The Mets offense, quiet all too often this season, was especially silent against the hapless White Sox for most of Monday’s series opener.
Unable to buy a hit with runners in scoring position, they tied the game in the eighth on a Juan Soto sacrifice fly before Francisco Lindor won it in the bottom of the ninth with a bases-loaded sacrifice fly to right.
The 2-1 victory was the fourth in five games for the Mets and it came against a White Sox team in the midst of another noncompetitive season, mired in last place in the AL Central and well on the way to a third straight 100-loss season.
Tyrone Taylor opened the inning with a double to left-center and Jeff McNeil was walked intentionally to bring up Luis Torrens, who entered in the ninth as a defensive replacement after Francisco Alvarez was removed for a pinch runner.
Torrens singled to left to load the bases for Lindor, who ended it.
Chicago entered the game just 5-21 on the road, but ex-Met Adrian Houser blanked them for six-plus innings in his second straight excellent outing with the White Sox. He had a 5.03 ERA with Triple-A Round Rock before he was released and signed a minor league deal with the White Sox.
Houser then went out and pitched six scoreless innings against Seattle last week in his White Sox debut.
He continued that success into Monday, as Houser allowed just one base runner until the sixth inning and retired 14 in a row after Brandon Nimmo’s double with one out in the first.
Lindor finally snapped the streak with a grounder through the right side of the infield with two outs in the sixth. Nimmo then struck out to end the inning.
Clay Holmes was solid again, limiting the White Sox to one run over 5 ²/₃ innings.
He gave up a run in the top of the fourth after a leadoff walk to Mike Tauchman was followed by a double to center by Miguel Vargas.
A poor jump by Taylor in center left him unable to run down Vargas’ shot.
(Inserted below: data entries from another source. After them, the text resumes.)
-- ==== Sys2Proof/Machine/Alu.lean ====
section
/-! DEFINITION. The ArithmeticUnit (41_alu_instructions.md R200–R212): a pure function of an opcode and two
words. It has no carry or overflow output and no state (R211, R212). -/

namespace Sys2Proof.Machine

/-- The shift amount of operand 2: its low 5 bits (R211). -/
def shiftAmount (b : Word) : Nat := (b.extractLsb' 0 5).toNat

/-- A comparison's result word (R204, R205). -/
def boolWord (p : Bool) : Word := if p then 1#32 else 0#32

/-- `ALU(op, a, b)`. -/
def alu : AluOp → Word → Word → Word
  | .add, a, b => a + b
  | .sub, a, b => a - b
  | .sll, a, b => a <<< shiftAmount b
  | .slt, a, b => boolWord (a.slt b)
  | .sltu, a, b => boolWord (a.ult b)
  | .xor, a, b => a ^^^ b
  | .sra, a, b => a.sshiftRight (shiftAmount b)
  | .srl, a, b => a >>> shiftAmount b
  | .or, a, b => a ||| b
  | .and, a, b => a &&& b

end Sys2Proof.Machine
end

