-- ==== Sys2Proof/Machine/Step.lean ====
section
/-! DEFINITION. One step of the sequential machine (41_alu_instructions.md R213, 47_pipeline.md R440): fetch at the
architectural pc, decode, execute. The cycle machine is `tick` (Machine/Pipeline.lean). -/

namespace Sys2Proof.Machine

/-- One instruction; a run that has ended stays as it is (44_system_halt.md R317). -/
def step (s : State) : Host.Outcome State Fault Refusal := s.fetchAndRun exec

/-- `s` with the instruction word `w` stored where `step` fetches next. -/
def State.withFetchWord (s : State) (nbits w : Nat) : State := s.placeWord nbits w

end Sys2Proof.Machine
end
With runners on second and third and no one out, Andrew Benintendi’s sacrifice fly to left knocked in Tauchman for the game’s first run.
The Mets got Vargas into a rundown when Luis Robert Jr. grounded to shortstop and the White Sox didn’t score again in the inning.
Holmes also pitched around a leadoff double by Edgar Quero in the fifth.
The right-hander ran into trouble again in the sixth.
After retiring the first two batters of the inning — the first courtesy of an excellent diving play by McNeil at second base — Holmes allowed an infield single by Benintendi that Pete Alonso couldn’t handle at first.
Robert also reached on an infield hit before Holmes walked Joshua Palacios to load the bases.
José Buttó entered to face Quero and got an inning-ending groundout to keep it a one-run game.
Buttó issued a one-out walk to Josh Rojas in the top of the seventh and was replaced by Huascar Brazobán.
Rojas swiped second and moved to third on a grounder to first, but Brazobán got Tauchman swinging to end the threat.
The Mets finally got more than one base runner in an inning against Houser in the seventh, when Soto led off with a walk and Alonso singled to right to end Houser’s afternoon.
He was replaced by left-hander Brandon Eisert.
Starling Marte, pinch hitting for Jared Young, grounded to shortstop, but beat the throw to first to avoid a double play.
With runners on the corners, Brett Baty hit a comebacker for the second out, moving Marte to second.
Tyrone Taylor walked to load the bases for McNeil, who was caught looking on a 1-2 slider.
Francisco Alvarez opened the bottom of the eighth with a single to left.
After Lindor whiffed, Nimmo singled to right, sending pinch runner Luisangel Acuña to third with one out.
Soto tied the game with a sacrifice fly to left, with Nimmo moving up to second.
Alonso was walked intentionally and Marte was hit by an 0-2 pitch to load the bases.
But Baty lined to right to keep the game tied.